▶ YOUR TASK:
Print verbatim the opening line of the material and every subsequent line through the one containing "(s.takeGrant n x i t p).cmu.queue".

▶ EXERCISE INPUTS:

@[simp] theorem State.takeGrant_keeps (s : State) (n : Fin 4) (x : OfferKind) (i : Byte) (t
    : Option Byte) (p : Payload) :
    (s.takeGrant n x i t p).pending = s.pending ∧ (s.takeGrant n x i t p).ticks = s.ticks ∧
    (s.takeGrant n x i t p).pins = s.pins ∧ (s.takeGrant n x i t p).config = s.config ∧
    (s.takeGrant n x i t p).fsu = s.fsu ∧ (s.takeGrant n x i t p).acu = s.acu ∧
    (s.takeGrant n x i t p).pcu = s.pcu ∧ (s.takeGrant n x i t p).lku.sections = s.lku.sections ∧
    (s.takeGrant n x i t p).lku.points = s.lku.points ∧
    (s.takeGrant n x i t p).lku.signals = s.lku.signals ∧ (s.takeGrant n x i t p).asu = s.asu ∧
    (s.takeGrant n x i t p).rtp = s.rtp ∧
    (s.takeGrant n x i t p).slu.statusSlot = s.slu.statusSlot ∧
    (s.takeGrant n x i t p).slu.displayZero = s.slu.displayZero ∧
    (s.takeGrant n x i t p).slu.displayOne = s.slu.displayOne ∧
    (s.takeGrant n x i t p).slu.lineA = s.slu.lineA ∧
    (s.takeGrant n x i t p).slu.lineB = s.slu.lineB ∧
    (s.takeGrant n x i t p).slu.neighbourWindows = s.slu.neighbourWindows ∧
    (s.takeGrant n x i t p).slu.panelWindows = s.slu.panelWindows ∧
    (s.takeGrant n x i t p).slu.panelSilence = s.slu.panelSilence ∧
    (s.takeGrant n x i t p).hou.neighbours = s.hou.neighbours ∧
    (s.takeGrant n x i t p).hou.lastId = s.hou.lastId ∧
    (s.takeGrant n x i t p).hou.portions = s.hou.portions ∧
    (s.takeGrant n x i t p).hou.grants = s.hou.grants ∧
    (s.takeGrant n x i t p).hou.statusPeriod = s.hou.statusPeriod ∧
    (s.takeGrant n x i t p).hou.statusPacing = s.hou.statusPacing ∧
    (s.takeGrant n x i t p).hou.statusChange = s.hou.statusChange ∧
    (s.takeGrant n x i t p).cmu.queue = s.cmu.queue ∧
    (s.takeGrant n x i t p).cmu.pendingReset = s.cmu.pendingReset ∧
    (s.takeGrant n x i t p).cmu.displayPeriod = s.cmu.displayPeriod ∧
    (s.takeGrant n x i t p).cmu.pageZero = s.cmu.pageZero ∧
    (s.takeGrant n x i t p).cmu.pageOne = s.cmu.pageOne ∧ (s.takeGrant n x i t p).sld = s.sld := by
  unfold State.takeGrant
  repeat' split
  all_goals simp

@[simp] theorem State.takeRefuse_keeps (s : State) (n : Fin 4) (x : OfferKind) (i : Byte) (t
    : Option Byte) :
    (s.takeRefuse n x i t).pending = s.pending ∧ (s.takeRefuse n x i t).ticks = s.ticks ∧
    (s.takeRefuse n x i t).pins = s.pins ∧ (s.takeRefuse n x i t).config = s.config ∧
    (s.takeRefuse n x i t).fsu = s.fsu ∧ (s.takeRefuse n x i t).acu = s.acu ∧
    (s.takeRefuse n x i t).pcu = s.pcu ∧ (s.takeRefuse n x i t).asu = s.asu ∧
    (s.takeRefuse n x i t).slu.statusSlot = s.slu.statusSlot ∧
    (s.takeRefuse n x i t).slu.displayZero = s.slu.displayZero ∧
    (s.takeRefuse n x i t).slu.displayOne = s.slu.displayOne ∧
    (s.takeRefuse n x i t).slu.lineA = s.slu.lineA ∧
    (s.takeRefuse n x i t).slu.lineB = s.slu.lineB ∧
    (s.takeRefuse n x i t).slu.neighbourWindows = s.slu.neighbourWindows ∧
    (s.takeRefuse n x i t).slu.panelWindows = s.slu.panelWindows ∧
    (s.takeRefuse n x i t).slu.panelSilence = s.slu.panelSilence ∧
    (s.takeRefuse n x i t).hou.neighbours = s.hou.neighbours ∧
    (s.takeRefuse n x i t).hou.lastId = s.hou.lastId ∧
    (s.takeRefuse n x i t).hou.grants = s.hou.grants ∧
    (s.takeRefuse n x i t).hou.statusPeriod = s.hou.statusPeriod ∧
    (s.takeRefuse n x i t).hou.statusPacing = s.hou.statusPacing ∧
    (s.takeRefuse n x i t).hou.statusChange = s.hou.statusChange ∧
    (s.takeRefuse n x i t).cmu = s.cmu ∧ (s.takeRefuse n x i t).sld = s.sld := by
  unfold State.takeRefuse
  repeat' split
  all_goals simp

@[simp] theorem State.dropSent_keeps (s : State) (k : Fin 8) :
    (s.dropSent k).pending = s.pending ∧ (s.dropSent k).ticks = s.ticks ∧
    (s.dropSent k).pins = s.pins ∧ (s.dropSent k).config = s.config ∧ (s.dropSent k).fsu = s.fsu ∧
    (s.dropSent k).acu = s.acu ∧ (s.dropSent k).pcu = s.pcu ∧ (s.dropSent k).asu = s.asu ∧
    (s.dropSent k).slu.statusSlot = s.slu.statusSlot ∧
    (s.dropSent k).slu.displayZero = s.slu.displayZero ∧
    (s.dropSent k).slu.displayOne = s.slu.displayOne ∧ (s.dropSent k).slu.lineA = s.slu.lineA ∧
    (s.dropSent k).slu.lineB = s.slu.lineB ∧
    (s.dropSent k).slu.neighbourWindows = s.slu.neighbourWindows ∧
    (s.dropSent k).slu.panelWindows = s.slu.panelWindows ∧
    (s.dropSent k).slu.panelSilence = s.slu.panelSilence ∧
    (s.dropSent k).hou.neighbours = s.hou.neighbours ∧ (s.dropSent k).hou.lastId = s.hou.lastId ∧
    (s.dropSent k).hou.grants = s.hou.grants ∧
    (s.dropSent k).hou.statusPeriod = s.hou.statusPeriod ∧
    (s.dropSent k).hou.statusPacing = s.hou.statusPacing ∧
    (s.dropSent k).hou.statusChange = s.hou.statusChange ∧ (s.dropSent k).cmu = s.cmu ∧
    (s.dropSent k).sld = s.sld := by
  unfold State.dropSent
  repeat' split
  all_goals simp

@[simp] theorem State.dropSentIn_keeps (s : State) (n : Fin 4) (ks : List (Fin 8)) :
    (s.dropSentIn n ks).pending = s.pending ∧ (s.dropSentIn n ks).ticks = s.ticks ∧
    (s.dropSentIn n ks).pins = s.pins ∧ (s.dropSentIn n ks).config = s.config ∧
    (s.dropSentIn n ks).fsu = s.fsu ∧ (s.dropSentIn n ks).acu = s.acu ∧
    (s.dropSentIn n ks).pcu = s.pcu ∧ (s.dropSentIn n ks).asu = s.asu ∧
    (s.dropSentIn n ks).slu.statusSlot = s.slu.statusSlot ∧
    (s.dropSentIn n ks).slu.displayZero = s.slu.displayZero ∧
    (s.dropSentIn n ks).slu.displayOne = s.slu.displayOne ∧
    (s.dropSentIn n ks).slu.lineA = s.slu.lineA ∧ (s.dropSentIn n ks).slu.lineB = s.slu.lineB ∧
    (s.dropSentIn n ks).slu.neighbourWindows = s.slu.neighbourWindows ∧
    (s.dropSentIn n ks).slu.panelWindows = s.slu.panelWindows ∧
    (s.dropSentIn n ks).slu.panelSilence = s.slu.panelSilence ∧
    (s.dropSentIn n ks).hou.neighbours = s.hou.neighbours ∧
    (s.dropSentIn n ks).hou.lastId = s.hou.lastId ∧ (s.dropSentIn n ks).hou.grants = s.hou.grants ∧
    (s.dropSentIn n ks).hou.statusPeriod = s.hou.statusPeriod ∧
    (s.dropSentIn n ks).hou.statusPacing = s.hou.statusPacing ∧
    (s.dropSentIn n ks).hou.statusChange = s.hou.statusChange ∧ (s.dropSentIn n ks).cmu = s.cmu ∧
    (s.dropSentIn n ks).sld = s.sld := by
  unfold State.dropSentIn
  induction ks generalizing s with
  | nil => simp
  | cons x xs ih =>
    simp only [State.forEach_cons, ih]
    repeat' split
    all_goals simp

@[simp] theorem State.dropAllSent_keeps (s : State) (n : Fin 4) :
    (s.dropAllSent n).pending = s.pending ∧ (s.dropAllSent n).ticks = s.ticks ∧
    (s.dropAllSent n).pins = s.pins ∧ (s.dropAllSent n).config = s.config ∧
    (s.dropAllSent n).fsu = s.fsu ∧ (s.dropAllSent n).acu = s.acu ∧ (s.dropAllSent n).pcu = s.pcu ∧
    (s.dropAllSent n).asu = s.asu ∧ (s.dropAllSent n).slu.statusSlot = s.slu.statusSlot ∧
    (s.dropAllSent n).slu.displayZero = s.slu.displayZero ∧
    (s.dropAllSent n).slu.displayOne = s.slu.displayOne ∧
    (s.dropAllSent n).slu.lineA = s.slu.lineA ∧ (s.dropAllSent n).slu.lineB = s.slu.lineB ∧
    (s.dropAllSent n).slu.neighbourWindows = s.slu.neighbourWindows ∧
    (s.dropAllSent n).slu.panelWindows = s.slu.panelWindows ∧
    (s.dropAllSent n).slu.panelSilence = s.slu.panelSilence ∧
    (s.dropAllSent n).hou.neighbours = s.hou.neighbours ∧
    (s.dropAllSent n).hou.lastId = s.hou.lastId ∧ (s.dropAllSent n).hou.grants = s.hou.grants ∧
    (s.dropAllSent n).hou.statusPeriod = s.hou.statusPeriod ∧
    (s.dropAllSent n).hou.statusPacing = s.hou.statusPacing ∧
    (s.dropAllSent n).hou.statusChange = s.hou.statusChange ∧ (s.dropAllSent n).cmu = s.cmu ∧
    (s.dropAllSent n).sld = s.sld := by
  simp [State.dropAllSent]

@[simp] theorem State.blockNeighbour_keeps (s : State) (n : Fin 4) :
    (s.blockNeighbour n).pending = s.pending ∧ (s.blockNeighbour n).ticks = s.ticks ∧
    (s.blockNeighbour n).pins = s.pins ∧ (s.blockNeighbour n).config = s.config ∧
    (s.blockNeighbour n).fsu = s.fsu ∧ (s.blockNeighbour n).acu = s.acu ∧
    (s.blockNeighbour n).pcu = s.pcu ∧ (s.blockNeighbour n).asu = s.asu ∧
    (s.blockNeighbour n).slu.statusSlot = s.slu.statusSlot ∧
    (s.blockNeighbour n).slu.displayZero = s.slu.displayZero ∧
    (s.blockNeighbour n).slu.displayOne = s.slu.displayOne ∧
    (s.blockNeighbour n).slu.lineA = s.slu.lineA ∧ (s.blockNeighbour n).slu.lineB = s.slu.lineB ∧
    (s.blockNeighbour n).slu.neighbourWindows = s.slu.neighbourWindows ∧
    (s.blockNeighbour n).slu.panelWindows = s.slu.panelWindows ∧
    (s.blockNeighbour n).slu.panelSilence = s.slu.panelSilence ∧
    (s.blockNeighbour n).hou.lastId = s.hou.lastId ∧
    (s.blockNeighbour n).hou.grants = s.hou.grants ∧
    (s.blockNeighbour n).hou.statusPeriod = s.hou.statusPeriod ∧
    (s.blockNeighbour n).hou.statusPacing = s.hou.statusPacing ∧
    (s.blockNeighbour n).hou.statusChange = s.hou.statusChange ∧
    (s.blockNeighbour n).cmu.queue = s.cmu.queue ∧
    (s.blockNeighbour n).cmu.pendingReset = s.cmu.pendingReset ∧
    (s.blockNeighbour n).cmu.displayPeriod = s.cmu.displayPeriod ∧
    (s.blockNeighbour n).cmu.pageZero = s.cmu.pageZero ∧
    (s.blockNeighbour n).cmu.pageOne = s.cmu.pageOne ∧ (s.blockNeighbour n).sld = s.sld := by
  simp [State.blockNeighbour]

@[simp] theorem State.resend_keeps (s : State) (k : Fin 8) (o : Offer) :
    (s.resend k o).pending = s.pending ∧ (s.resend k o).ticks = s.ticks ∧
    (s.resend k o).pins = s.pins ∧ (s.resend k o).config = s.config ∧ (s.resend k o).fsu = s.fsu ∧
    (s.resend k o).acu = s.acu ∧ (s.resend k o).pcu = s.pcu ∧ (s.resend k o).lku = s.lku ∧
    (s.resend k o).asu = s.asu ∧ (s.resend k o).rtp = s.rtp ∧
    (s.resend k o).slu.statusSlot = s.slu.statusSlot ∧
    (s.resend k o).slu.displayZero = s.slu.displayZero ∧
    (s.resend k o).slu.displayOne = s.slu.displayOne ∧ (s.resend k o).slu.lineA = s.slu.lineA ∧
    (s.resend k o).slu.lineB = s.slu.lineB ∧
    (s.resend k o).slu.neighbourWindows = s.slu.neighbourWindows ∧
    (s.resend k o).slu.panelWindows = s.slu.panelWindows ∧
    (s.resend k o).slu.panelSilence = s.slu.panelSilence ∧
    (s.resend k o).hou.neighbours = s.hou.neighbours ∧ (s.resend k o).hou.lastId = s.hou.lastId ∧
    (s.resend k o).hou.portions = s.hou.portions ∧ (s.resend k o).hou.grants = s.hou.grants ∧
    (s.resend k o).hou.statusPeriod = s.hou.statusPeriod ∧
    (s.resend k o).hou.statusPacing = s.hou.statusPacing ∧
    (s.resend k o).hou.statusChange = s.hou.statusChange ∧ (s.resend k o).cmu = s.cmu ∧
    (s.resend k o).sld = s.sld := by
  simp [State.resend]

▶ FINISHED TASK:
@[simp] theorem State.takeGrant_keeps (s : State) (n : Fin 4) (x : OfferKind) (i : Byte) (t
    : Option Byte) (p : Payload) :
    (s.takeGrant n x i t p).pending = s.pending ∧ (s.takeGrant n x i t p).ticks = s.ticks ∧
    (s.takeGrant n x i t p).pins = s.pins ∧ (s.takeGrant n x i t p).config = s.config ∧
    (s.takeGrant n x i t p).fsu = s.fsu ∧ (s.takeGrant n x i t p).acu = s.acu ∧
    (s.takeGrant n x i t p).pcu = s.pcu ∧ (s.takeGrant n x i t p).lku.sections = s.lku.sections ∧
    (s.takeGrant n x i t p).lku.points = s.lku.points ∧
    (s.takeGrant n x i t p).lku.signals = s.lku.signals ∧ (s.takeGrant n x i t p).asu = s.asu ∧
    (s.takeGrant n x i t p).rtp = s.rtp ∧
    (s.takeGrant n x i t p).slu.statusSlot = s.slu.statusSlot ∧
    (s.takeGrant n x i t p).slu.displayZero = s.slu.displayZero ∧
    (s.takeGrant n x i t p).slu.displayOne = s.slu.displayOne ∧
    (s.takeGrant n x i t p).slu.lineA = s.slu.lineA ∧
    (s.takeGrant n x i t p).slu.lineB = s.slu.lineB ∧
    (s.takeGrant n x i t p).slu.neighbourWindows = s.slu.neighbourWindows ∧
    (s.takeGrant n x i t p).slu.panelWindows = s.slu.panelWindows ∧
    (s.takeGrant n x i t p).slu.panelSilence = s.slu.panelSilence ∧
    (s.takeGrant n x i t p).hou.neighbours = s.hou.neighbours ∧
    (s.takeGrant n x i t p).hou.lastId = s.hou.lastId ∧
    (s.takeGrant n x i t p).hou.portions = s.hou.portions ∧
    (s.takeGrant n x i t p).hou.grants = s.hou.grants ∧
    (s.takeGrant n x i t p).hou.statusPeriod = s.hou.statusPeriod ∧
    (s.takeGrant n x i t p).hou.statusPacing = s.hou.statusPacing ∧
    (s.takeGrant n x i t p).hou.statusChange = s.hou.statusChange ∧
    (s.takeGrant n x i t p).cmu.queue = s.cmu.queue ∧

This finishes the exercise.